Para llevarlo a cabo se generó un modelo de inundación teniendo en cuenta la topografía de los terrenos y la geomorfología existentes de las zonas costeras. 

Bajo el agua

El ejercicio hecho con antelación por Invemar es metodológicamente “muy parecido”  a un informe que reveló esta semana la organización Climate Central que muestra a varias zonas costeras de Colombia, parcial o totalmente bajo el agua.

La organización internacional, a través de mapas, como lo hizo el Instituto de Investigaciones Marinas de Colombia,  dejó ver los sitios y áreas que quedarían a merced del mar a causa del incremento en sus niveles.
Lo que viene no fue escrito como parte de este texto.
-- ==== Sys2Proof/Machine/Erase.lean ====
section
/-! DEFINITION. The erase family (spec 45_erase): MOD_CR of PER, MER1, PNB and START; ERASE_PAGE, ERASE_ALL. -/

namespace Sys2Proof.Machine

/-- A control field written, which is refused while BSY is 1 (93 U5; 45_erase R200 to R202). -/
def writeControl (r : Regs) (s : State) : Res :=
  if s.regs.bsy then .refused .controlWhileBusy else .next (wrote r s)

/-- `MOD_CR(PER, v)` (R200). -/
def execModCrPer (v : Word) (s : State) : Res := writeControl { s.regs with per := fieldBit v } s

/-- `MOD_CR(MER1, v)` (R201). -/
def execModCrMer1 (v : Word) (s : State) : Res := writeControl { s.regs with mer1 := fieldBit v } s

/-- `MOD_CR(PNB, v)` (R202). -/
def execModCrPnb (v : Word) (s : State) : Res := writeControl { s.regs with pnb := pnbField s.cfg v } s

/-- `MOD_CR(START, v)`: 0 does nothing (R207); 1 starts what PER or MER1 arms (R203, R204), sets WRPERR when locked (R205),
and is refused in any other condition (R206; 93 U6, U7, U8). -/
def execModCrStart (v : Word) (s : State) : Res :=
  if !fieldBit v then .next (completed s)
  else if s.regs.bsy then .refused .startWhileBusy
  else if s.regs.lock then .next (wrote { s.regs with wrpErr := true } s)
  else if s.regs.per && !s.regs.mer1 && !s.regs.pg then
    if pageInRange s.cfg s.regs.pnb then .next (wrote (startOperation (.erasePage s.regs.pnb.toNat) s.regs) s)
    else .refused .startPageOutOfRange
  else if s.regs.mer1 && !s.regs.per && !s.regs.pg then .next (wrote (startOperation .eraseAll s.regs) s)
  else .refused .startNotArmed

/-- ERASE_PAGE (R210): checks K3 and K8; the engine's steps are `EP0` to `EP6`. -/
def execErasePage (c : CmdArgs) (s : State) : Res :=
  present 0x09#8 c (s.eng.guard.isHeld && pageInRange s.cfg c.a) .ep0 s

/-- ERASE_ALL (R211): check K3; the engine's steps are `EA0` to `EA5`. -/
def execEraseAll (c : CmdArgs) (s : State) : Res := present 0x0A#8 c s.eng.guard.isHeld .ea0 s

end Sys2Proof.Machine
end

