-- ==== Sys2Proof/Machine/Step.lean ====
section
/-! DEFINITION. One step of the machine: the turn of one agent (spec 00_scope R5), and placing a command so that the next step
runs it. -/

namespace Sys2Proof.Machine

/-- One atomic step of one agent. -/
def step (s : State) : Host.Outcome State Fault Refusal := turn (agentOf s) (popTurn s)

/-- `s` with the command of a table word at the port, to be presented in the next step (log 10). -/
def State.withFetchWord (s : State) (nbits w : Nat) : State :=
  placeCommand { word := tableWord nbits w, pay := tablePayload s.cfg.nu (tableWord nbits w) } s

end Sys2Proof.Machine
end

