/-- `ST32` where the spec gives it no effect (43_native_access R161, R64 and 93 U2, U3, U4, U11): it is refused, by a name that
says which. The order of the names where several apply is the model's (log 11). -/
def Obligations.StoreIsRefusedWhereUndefined : Prop :=
  ∀ (s : State) (x v : Word) (o : Nat), o = x.toNat - s.cfg.origin →
    (¬(x.toNat % 4 = 0 ∧ s.cfg.origin ≤ x.toNat ∧ x.toNat + 4 ≤ s.cfg.origin + s.cfg.flashBytes) →
      exec (.st32 x v) s = .refused .busAddress) ∧
    (x.toNat % 4 = 0 ∧ s.cfg.origin ≤ x.toNat ∧ x.toNat + 4 ≤ s.cfg.origin + s.cfg.flashBytes →
      (s.regs.bsy = true → exec (.st32 x v) s = .refused .storeWhileBusy) ∧
      (s.regs.bsy = false → s.regs.lock = false →
        (s.regs.pg = false ∨ s.regs.per = true ∨ s.regs.mer1 = true →
          exec (.st32 x v) s = .refused .storeNotEnabled) ∧
        (s.regs.pg = true ∧ s.regs.per = false ∧ s.regs.mer1 = false →
          (o % s.cfg.nu) / 4 ≠ s.regs.wcnt ∨ 0 < s.regs.wcnt ∧ o - o % s.cfg.nu ≠ s.regs.wbase →
          exec (.st32 x v) s = .refused .storeOutOfOrder)))

/-- FOP completing a programming operation (43_native_access R165; the exact conditions and the precedence of WRPERR are the
spec's, D17 and D18): a protected page sets WRPERR and changes no byte; an erased unit gets the words' bytes in the order
`ENDIAN` gives; any other unit sets PROGERR and its bytes are free (93 U9, log 8). No byte outside the unit changes, BSY falls,
and no other register changes. -/
def Obligations.ProgrammingCompletes : Prop :=
  ∀ (s : State) (o : Nat) (ws : List Word), s.cfg.Valid → Memory.wf s.regs.arr = true → agentOf s = .fop →
    s.regs.inflight = some (.prog o ws) →
    ∃ t, step s = .next t ∧
      t = { s with
            sched := s.sched.tail, draws := s.draws + 1
            regs := { s.regs with
              bsy := false, inflight := none, progErr := t.regs.progErr, wrpErr := t.regs.wrpErr
              arr := t.regs.arr } } ∧
      Memory.wf t.regs.arr = true ∧
      (∀ m, ¬(o ≤ m ∧ m < o + s.cfg.nu) → Memory.read t.regs.arr m = Memory.read s.regs.arr m) ∧
      (o / s.cfg.pageSize ∈ s.cfg.wp →
        t.regs.wrpErr = true ∧ t.regs.progErr = s.regs.progErr ∧ t.regs.arr = s.regs.arr) ∧
      (o / s.cfg.pageSize ∉ s.cfg.wp → (∀ m < s.cfg.nu, Memory.read s.regs.arr (o + m) = 0xFF#8) →
        t.regs.wrpErr = s.regs.wrpErr ∧ t.regs.progErr = s.regs.progErr ∧
        ∀ m < s.cfg.nu,
          Memory.read t.regs.arr (o + m) = (bytesOf s.cfg.endian (ws.getD (m / 4) 0#32)).getD (m % 4) 0#8) ∧
      (o / s.cfg.pageSize ∉ s.cfg.wp → (∃ m < s.cfg.nu, Memory.read s.regs.arr (o + m) ≠ 0xFF#8) →
        t.regs.wrpErr = s.regs.wrpErr ∧ t.regs.progErr = true)

/-- 43_native_access R167: the checks decide; then NU/4 loads at ascending addresses, and the answer is the unit's bytes as the
array has them, under either byte order, locked or not and with error flags set or not; while BSY is 1 the load waits. -/
def Obligations.ReadNativeReturnsTheUnit : Prop :=
  ∀ (s : State) (c : CmdArgs) (rest : List Agent), s.cfg.Valid → s.eng.phase = .idle →
    (¬(c.a.toNat % s.cfg.nu = 0 ∧ s.cfg.origin ≤ c.a.toNat ∧
        c.a.toNat + s.cfg.nu ≤ s.cfg.origin + s.cfg.flashBytes) →
      exec (.readNative c) s = .next (violated 0x05#8 c s)) ∧
    (c.a.toNat % s.cfg.nu = 0 → s.cfg.origin ≤ c.a.toNat →
      c.a.toNat + s.cfg.nu ≤ s.cfg.origin + s.cfg.flashBytes →
      exec (.readNative c) s = .next (accepted 0x05#8 .rn0 c s) ∧
      (s.regs.bsy = false →
        runSteps (s.cfg.nu / 4) (scheduled (engTurns (s.cfg.nu / 4) ++ rest) (accepted 0x05#8 .rn0 c s)) =
          .next { answered 0x05#8 .okData c s with
                  reply := .data (loadWord s.cfg s.regs.arr (c.a.toNat - s.cfg.origin + s.cfg.nu - 4))
                  sched := rest
                  eng := { (answered 0x05#8 .okData c s).eng with
                    j := s.cfg.nu / 4
                    out := Memory.readBytes s.regs.arr (c.a.toNat - s.cfg.origin) s.cfg.nu } }) ∧
      (s.regs.bsy = true →
        runSteps 1 (scheduled (engTurns 1 ++ rest) (accepted 0x05#8 .rn0 c s)) =
          .next { accepted 0x05#8 .rn0 c s with reply := .waiting, sched := rest })) ∧
    ∀ u : State, u.eng.phase = .rn0 →
      transaction u = some (.ld32 (BitVec.ofNat 32 (u.eng.a.toNat + 4 * u.eng.j)) 0#32)

/-- WRITE_NATIVE on an erased, unprotected unit, unlocked, under a guard, from a clean entry (43_native_access R168, R165, R170,
70_reset R279; conditions D16 to D18 and D21 are the spec's): whatever number of POLL reads finds BSY = 1, the command answers
`Ok`, the unit holds the payload byte for byte under either byte order, and of the rest of the register layer only the write
buffer's `wbase` and `wbuf`, which mean nothing while `wcnt = 0`, are other than before. -/
def Obligations.WriteNativeProgramsTheUnit : Prop :=
  ∀ (s : State) (c : CmdArgs) (b : Bool) (k o : Nat) (rest : List Agent), s.cfg.Valid → RegsInv s.cfg s.regs →
    s.CleanEntry → s.regs.lock = false → s.eng.guard = .held b → c.a.toNat % s.cfg.nu = 0 →
    s.cfg.origin ≤ c.a.toNat → c.a.toNat + s.cfg.nu ≤ s.cfg.origin + s.cfg.flashBytes → c.pay.length = s.cfg.nu →
    o = c.a.toNat - s.cfg.origin → o / s.cfg.pageSize ∉ s.cfg.wp →
    (∀ m < s.cfg.nu, Memory.read s.regs.arr (o + m) = 0xFF#8) → Affordable s.cfg k →
    exec (.writeNative c) s = .next (accepted 0x06#8 .wn0 c s) ∧
      ∃ t, runSteps (2 + s.cfg.nu / 4 + k + 4)
          (scheduled (fopAfter (2 + s.cfg.nu / 4 + k) 3 ++ rest) (accepted 0x06#8 .wn0 c s)) = .next t ∧
        t = { answered 0x06#8 .ok c s with
              reply := .data (srWord s.cfg s.regs), sched := rest, draws := s.draws + 1
              eng := { (answered 0x06#8 .ok c s).eng with j := s.cfg.nu / 4, polls := k }
              regs := { s.regs with
                wbase := o, wbuf := t.regs.wbuf, arr := Memory.writeBytes s.regs.arr o c.pay } } ∧
        (∀ m < s.cfg.nu, Memory.read t.regs.arr (o + m) = c.pay.getD m 0#8) ∧
        ∀ m, ¬(o ≤ m ∧ m < o + s.cfg.nu) → Memory.read t.regs.arr m = Memory.read s.regs.arr m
El estudio también tuvo en cuenta tres periodos de análisis. 

La Ciénaga de Mallorquín

Según la ONG Climate Central, la Ciénaga de Mallorquín en Barranquilla, municipios costeros y del sur del Atlántico están dentro de las zonas demarcadas con color rojo que quedarían sumergidas en los próximos 30 años. 

Para Invemar, el caso de la ciénaga, “altamente susceptible”, obedece a la pérdida de línea de costa, esto como consecuencia de la falta de sedimentos para generar las barreras naturales. 

“Es preciso recordar que en el 2010 por el fenómeno de La Niña el país se inundó grandemente, justo esas zonas, por consecuencia de las crecientes en el río. Imagínense si le sumamos esta tendencia que nos está demostrando la información científica”, recalcó la experta en temas costeros de Invemar, Anny Zamora. 
El Centro Histórico de Santa Marta, algunas zonas de Cartagena, La Ciénaga Grande, en el Magdalena;  La cuenca del río Atrato, ubicada en los límites de  Antioquia y Chocó también hacen parte del listado.

“No hay vuelta atrás, cuando ya es un fenómeno, no es posible revertirlo. El cambio climático ya no lo podemos revertir”, determina el director del Instituto de Desarrollo Sostenible de la Universidad del Norte, Germán Rivillas.